**TASK REQUIREMENTS**: Your answer must hold only the lines below from the line containing "once (R25). -/" through the line containing "(R101, R113). -/", each reproduced exactly.

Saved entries

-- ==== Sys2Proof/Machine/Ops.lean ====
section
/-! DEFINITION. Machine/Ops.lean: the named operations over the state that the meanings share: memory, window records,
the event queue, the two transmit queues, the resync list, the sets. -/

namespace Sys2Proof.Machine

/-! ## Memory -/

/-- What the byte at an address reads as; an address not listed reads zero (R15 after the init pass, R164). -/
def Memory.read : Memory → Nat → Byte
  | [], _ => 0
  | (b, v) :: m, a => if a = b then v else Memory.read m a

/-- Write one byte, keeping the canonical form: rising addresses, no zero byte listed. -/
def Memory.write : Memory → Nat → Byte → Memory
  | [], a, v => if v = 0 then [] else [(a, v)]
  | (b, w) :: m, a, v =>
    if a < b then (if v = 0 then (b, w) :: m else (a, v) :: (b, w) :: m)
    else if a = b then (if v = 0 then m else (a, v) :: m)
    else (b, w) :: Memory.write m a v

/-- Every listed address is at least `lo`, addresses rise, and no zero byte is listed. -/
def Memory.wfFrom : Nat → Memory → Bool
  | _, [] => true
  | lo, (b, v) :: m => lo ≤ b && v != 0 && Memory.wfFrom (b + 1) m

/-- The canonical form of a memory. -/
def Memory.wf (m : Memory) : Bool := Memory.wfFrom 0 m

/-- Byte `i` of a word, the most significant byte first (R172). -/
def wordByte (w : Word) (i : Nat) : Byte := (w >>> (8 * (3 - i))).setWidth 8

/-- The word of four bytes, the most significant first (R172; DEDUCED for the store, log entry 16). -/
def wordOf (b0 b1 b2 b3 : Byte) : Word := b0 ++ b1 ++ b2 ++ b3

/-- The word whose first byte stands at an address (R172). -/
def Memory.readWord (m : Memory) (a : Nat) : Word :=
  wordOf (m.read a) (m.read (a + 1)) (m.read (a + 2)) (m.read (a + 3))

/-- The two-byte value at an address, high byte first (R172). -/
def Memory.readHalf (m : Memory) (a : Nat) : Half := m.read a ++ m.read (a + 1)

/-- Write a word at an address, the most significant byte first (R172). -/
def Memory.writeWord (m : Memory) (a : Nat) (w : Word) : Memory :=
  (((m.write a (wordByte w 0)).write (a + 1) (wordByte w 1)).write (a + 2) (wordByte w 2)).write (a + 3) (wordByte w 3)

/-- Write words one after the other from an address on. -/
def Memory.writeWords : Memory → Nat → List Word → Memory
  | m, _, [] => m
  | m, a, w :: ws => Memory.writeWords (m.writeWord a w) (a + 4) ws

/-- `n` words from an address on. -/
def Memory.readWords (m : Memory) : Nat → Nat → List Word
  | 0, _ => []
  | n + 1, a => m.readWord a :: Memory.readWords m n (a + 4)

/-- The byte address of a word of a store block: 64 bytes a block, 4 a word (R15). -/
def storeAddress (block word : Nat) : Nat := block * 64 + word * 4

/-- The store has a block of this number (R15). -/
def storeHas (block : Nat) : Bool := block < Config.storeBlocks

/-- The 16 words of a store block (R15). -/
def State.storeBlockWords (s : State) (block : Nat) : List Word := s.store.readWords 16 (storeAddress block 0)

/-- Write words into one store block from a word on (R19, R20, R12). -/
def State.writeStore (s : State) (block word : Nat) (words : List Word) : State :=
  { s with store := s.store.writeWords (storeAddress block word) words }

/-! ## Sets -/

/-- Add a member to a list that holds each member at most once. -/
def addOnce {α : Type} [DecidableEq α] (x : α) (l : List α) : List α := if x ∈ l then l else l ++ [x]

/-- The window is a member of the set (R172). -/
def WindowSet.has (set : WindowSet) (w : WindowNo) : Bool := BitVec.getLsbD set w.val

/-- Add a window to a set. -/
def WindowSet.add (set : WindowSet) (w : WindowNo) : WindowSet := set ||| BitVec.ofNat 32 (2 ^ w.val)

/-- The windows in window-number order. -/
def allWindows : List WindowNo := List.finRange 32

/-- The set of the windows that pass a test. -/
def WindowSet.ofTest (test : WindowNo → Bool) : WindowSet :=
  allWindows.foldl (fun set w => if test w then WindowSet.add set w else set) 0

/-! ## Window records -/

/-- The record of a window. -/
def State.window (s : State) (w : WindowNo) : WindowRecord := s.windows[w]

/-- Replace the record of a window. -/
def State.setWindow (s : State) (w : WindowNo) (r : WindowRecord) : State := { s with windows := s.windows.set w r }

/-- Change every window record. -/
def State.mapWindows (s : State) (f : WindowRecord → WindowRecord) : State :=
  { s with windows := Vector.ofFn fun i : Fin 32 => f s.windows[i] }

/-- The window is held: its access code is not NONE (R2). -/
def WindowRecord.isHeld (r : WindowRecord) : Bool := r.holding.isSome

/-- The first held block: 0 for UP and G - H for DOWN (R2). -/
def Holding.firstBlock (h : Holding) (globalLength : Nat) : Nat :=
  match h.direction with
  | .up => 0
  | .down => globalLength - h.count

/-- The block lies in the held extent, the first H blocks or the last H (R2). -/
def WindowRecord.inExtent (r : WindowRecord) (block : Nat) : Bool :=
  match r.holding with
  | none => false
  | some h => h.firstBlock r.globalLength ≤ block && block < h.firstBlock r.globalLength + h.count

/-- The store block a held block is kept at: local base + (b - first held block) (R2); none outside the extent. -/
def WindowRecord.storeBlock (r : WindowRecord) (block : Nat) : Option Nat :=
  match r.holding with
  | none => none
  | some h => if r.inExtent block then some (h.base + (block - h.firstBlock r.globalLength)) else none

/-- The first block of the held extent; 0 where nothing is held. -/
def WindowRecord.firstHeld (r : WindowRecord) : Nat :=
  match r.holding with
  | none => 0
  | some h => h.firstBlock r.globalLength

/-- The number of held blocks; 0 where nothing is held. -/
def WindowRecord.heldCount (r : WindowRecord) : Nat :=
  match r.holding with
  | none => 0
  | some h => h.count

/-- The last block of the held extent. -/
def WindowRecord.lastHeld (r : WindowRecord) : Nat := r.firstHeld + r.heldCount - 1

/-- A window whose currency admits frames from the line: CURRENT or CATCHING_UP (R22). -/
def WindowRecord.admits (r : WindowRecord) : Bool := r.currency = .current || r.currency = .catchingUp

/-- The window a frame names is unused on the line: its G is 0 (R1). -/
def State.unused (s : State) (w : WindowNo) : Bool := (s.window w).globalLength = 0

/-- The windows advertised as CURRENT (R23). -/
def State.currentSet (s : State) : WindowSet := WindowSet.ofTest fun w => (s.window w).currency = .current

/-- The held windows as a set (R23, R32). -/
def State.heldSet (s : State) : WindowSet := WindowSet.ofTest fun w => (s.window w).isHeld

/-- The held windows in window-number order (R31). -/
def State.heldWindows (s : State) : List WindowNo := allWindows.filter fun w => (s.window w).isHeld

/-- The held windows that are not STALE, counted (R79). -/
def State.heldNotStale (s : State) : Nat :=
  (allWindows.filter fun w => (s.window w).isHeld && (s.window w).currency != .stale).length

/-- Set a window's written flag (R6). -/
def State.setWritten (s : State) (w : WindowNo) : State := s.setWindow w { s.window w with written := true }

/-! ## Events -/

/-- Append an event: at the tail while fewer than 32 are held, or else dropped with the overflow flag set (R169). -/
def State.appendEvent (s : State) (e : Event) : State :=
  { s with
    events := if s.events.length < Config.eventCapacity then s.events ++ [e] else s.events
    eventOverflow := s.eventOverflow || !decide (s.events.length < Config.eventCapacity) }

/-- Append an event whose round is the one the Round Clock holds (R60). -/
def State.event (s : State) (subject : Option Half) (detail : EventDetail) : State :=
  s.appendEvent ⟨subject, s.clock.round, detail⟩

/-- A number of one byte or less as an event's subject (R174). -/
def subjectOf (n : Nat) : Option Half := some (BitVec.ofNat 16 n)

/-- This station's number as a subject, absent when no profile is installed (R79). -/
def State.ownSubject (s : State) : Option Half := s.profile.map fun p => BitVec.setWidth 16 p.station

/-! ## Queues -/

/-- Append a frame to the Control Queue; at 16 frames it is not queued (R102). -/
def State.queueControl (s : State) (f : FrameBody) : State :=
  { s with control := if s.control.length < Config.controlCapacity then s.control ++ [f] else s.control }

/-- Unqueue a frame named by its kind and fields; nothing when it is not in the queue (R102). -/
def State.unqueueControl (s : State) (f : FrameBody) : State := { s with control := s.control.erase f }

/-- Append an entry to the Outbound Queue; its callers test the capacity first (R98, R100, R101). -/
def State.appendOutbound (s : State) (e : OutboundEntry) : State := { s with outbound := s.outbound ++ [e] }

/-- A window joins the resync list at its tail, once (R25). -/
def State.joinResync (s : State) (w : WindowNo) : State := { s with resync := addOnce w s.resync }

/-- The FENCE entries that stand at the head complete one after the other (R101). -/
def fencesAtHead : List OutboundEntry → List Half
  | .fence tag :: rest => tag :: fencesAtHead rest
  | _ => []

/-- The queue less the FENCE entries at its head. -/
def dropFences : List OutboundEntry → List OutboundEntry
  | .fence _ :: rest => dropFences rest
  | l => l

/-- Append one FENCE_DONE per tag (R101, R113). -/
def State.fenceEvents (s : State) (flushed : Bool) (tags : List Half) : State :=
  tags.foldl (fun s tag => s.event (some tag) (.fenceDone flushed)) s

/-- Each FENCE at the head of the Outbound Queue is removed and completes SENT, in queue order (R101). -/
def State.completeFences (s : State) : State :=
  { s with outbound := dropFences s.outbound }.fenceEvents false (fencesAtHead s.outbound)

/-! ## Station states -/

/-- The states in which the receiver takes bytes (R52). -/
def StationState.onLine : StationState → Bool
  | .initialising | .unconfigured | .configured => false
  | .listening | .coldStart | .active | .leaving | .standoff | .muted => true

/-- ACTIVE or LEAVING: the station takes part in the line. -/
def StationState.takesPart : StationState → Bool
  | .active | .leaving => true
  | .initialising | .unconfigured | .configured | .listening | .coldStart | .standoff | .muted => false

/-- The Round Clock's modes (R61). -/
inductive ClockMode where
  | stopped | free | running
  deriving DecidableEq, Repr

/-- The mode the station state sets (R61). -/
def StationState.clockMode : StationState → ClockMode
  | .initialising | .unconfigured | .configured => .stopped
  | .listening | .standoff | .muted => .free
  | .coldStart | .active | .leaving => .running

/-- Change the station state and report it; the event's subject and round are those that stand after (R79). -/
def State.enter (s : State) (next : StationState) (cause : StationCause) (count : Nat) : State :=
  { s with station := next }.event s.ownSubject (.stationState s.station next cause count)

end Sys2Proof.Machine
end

**SOLUTION**:
/-- A window joins the resync list at its tail, once (R25). -/
def State.joinResync (s : State) (w : WindowNo) : State := { s with resync := addOnce w s.resync }

/-- The FENCE entries that stand at the head complete one after the other (R101). -/
def fencesAtHead : List OutboundEntry → List Half
  | .fence tag :: rest => tag :: fencesAtHead rest
  | _ => []

/-- The queue less the FENCE entries at its head. -/
def dropFences : List OutboundEntry → List OutboundEntry
  | .fence _ :: rest => dropFences rest
  | l => l

/-- Append one FENCE_DONE per tag (R101, R113). -/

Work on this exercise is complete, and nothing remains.